START SOURCE MATERIAL

/-- A context left when a walk ends is another one, of another section. -/
theorem WalkEnded.left {x : CtxId} {c : Context} (k : WalkEnded s u x c) (walks : WalksBut none s)
    (walk : s.ctx x = some c) {y : CtxId} {d : Context} (walk' : u.ctx y = some d) :
    s.ctx y = some d ∧ d.sec ≠ c.sec := by
  rw [k.ctx] at walk'
  split at walk'
  · cases walk'
  next other =>
    refine ⟨walk', fun same => other ?_⟩
    have named := walks.context_eq walk'
    rw [same, walks.context_eq walk] at named
    exact (Option.some.inj named).symm

/-- A walk that ends leaves the other park queues as they are. -/
theorem WalkEnded.parks {x : CtxId} {c : Context} (k : WalkEnded s u x c) (walks : WalksBut none s)
    (walk : s.ctx x = some c) (h : ParksBut R s) : ParksBut R u := by
  intro y d walk'
  obtain ⟨before, elsewhere⟩ := k.left walks walk walk'
  rw [k.others d.sec elsewhere]
  exact h y d before

/-- A walk that ends takes its park queue with it. -/
theorem WalkEnded.parks_gone {x : CtxId} {c : Context} (k : WalkEnded s u x c)
    (walks : WalksBut none s)
    (walk : s.ctx x = some c) (h : ParksBut (some c.sec) s) : ParksBut none u := by
  intro y d walk'
  obtain ⟨-, elsewhere⟩ := k.left walks walk walk'
  obtain ⟨short, closed⟩ := k.parks walks walk h y d walk'
  exact ⟨short, fun none => .inr ((closed none).resolve_left fun same =>
    elsewhere (Option.some.inj same).symm)⟩

theorem ParksBut.insert (h : ParksBut R s) (S : SecId) (k : Nat) (r : Item) :
    ParksBut R (((s.addItem r).insertAt S k r.tag).bump S) := by
  refine h.of_map (fun y => ?_) fun X closed => ?_
  · rw [State.ctx_insert, Option.map_map]
    exact congrArg (fun f => Option.map f _)
      (funext fun c => by simp only [Function.comp]; split <;> rfl)
  · rw [State.sec_insert] at closed
    split at closed
    · cases closed
    · exact closed

theorem parksBut_of_none (none : ∀ x, s.ctx x = none) : ParksBut R s := by
  intro x c walk
  rw [none] at walk
  cases walk

/-! ### Every effect -/

theorem Effect.parks (h : Effect s u) (walks : WalksBut none s) (k : ParksBut R s) :
    ParksBut R u := by
  cases h with
  | alike h => exact k.of_alike h.toAlike
  | tables h => exact k.of_alike h
  | setting => exact k
  | reset h =>
    exact (parksBut_of_none State.ctx_reset).of_alike h.toAlike
  | lease w =>
    unfold State.loadLeaseOf
    split
    · refine k.of_map (fun y => ?_) fun _ closed => closed
      rw [State.ctx_modCtx]
      split
      · subst_vars; rw [Option.map_map]; rfl
      · rfl
    · exact k
  | toggle => exact k
  | start =>
    refine k.of_map (fun x => by rw [State.ctx_of_contexts s.startCampaign_contexts])
      fun X closed => ?_
    rw [State.sec_startCampaign] at closed
    exact closed
  | close => exact parksBut_of_none s.ctx_closeCampaign
  | openRevision S =>
    refine k.of_map (fun _ => rfl) fun X closed => ?_
    rw [State.sec_bump, State.sec_modSec, State.sec_modSec] at closed
    split at closed
    · simp at closed
    next other => simpa [other] using closed
  | insert c => exact k.insert _ _ (homeRecord _ _ c)
  | retire =>
    refine k.of_map (fun y => ?_) fun X closed => ?_
    · rw [State.ctx_retire, State.ctx_leavePlace, Option.map_map, Option.map_map]
      refine congrArg (fun f => Option.map f _) (funext fun c => ?_)
      simp only [Function.comp]
      split <;> split <;> rfl
    · rw [State.sec_retire] at closed
      dsimp only at closed
      split at closed
      · cases closed
      · exact closed
  | adopt =>
    refine k.of_map (fun y => ?_) fun X closed => ?_
    · rw [State.ctx_adopt, Option.map_map]
      exact congrArg (fun f => Option.map f _)
        (funext fun c => by simp only [Function.comp]; split <;> rfl)
    · rw [State.sec_adopt] at closed
      dsimp only at closed
      split at closed
      · cases closed
      · exact closed
  | @unload S still =>
    refine k.of_ctx (fun x d walk => .inr ⟨d, ?_, rfl, rfl⟩) fun x c walk closed => ?_
    · rwa [State.ctx_of_contexts (s.unload_contexts S)] at walk
    · have other : c.sec ≠ S := by
        rintro rfl
        have named := walks.context_eq walk
        rw [walks.context_none still] at named
        cases named
      rw [State.sec_unload, if_neg other] at closed
      exact closed
  | @recount S =>
    refine k.of_map (fun x => by rw [State.ctx_of_contexts (s.recount_contexts S)])
      fun X closed => ?_
    rw [State.sec_recount] at closed
    split at closed
    · subst_vars; exact closed
    · exact closed
  | @dropRecord r =>
    refine k.of_map (fun x => by rw [State.ctx_of_contexts (State.dropRecord_contexts r)])
      fun X closed => ?_
    rw [State.sec_dropRecord] at closed
    split at closed <;> exact closed
  | notice => exact k
  | shelve _ _ free =>
    refine k.of_map (fun x => by rw [State.ctx_of_contexts (State.shelve_contexts _ free)])
      fun X closed => ?_
    rw [State.sec_shelve] at closed
    exact closed
  | unclaim => exact k
  | enqueue =>
    unfold State.enqueue
    split <;> exact k
  | startWalk => exact k.startWalk _ _ _
  | resumeWalk => exact k.resumeWalk _ _ _
  | suspend _ _ h => exact ((k.suspendWalk _ _ _).of_alike h.toAlike).grantNext _
  | complete walk => exact ((s.completed_ends _ _).parks walks walk k).grantNext _
  | abandon walk => exact ((s.abandoned_ends _ _).parks walks walk k).grantNext _
  | @park x c t walk isOpen room =>
    intro y d walk'
    rw [State.ctx_modCtx] at walk'
    split at walk'
    · subst_vars
      rw [walk, Option.map_some, Option.some_inj] at walk'
      subst walk'
      refine ⟨?_, fun closed => ?_⟩
      · rw [List.length_append, List.length_singleton]; exact room
      · have closed : (s.sec c.sec).revision = none := closed
        rw [closed] at isOpen
        cases isOpen
    · exact k y d walk'
  | unknown => exact k.of_kept (judgeUnknown_kept _ _)
  | provisional => exact k.of_kept (judgeProvisional_kept _ _)
  | foreign => exact k.of_kept (judgeForeign_kept _ _ _)
  | fresh => exact k.of_kept (judgeFresh_kept _ _ _ _)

END SOURCE MATERIAL

• [AIM OF THE EXERCISE]
Show, from the listing above, every line holding the word "with".

• [RESULT OF THIS EXERCISE]
/-- A walk that ends takes its park queue with it. -/
  cases h with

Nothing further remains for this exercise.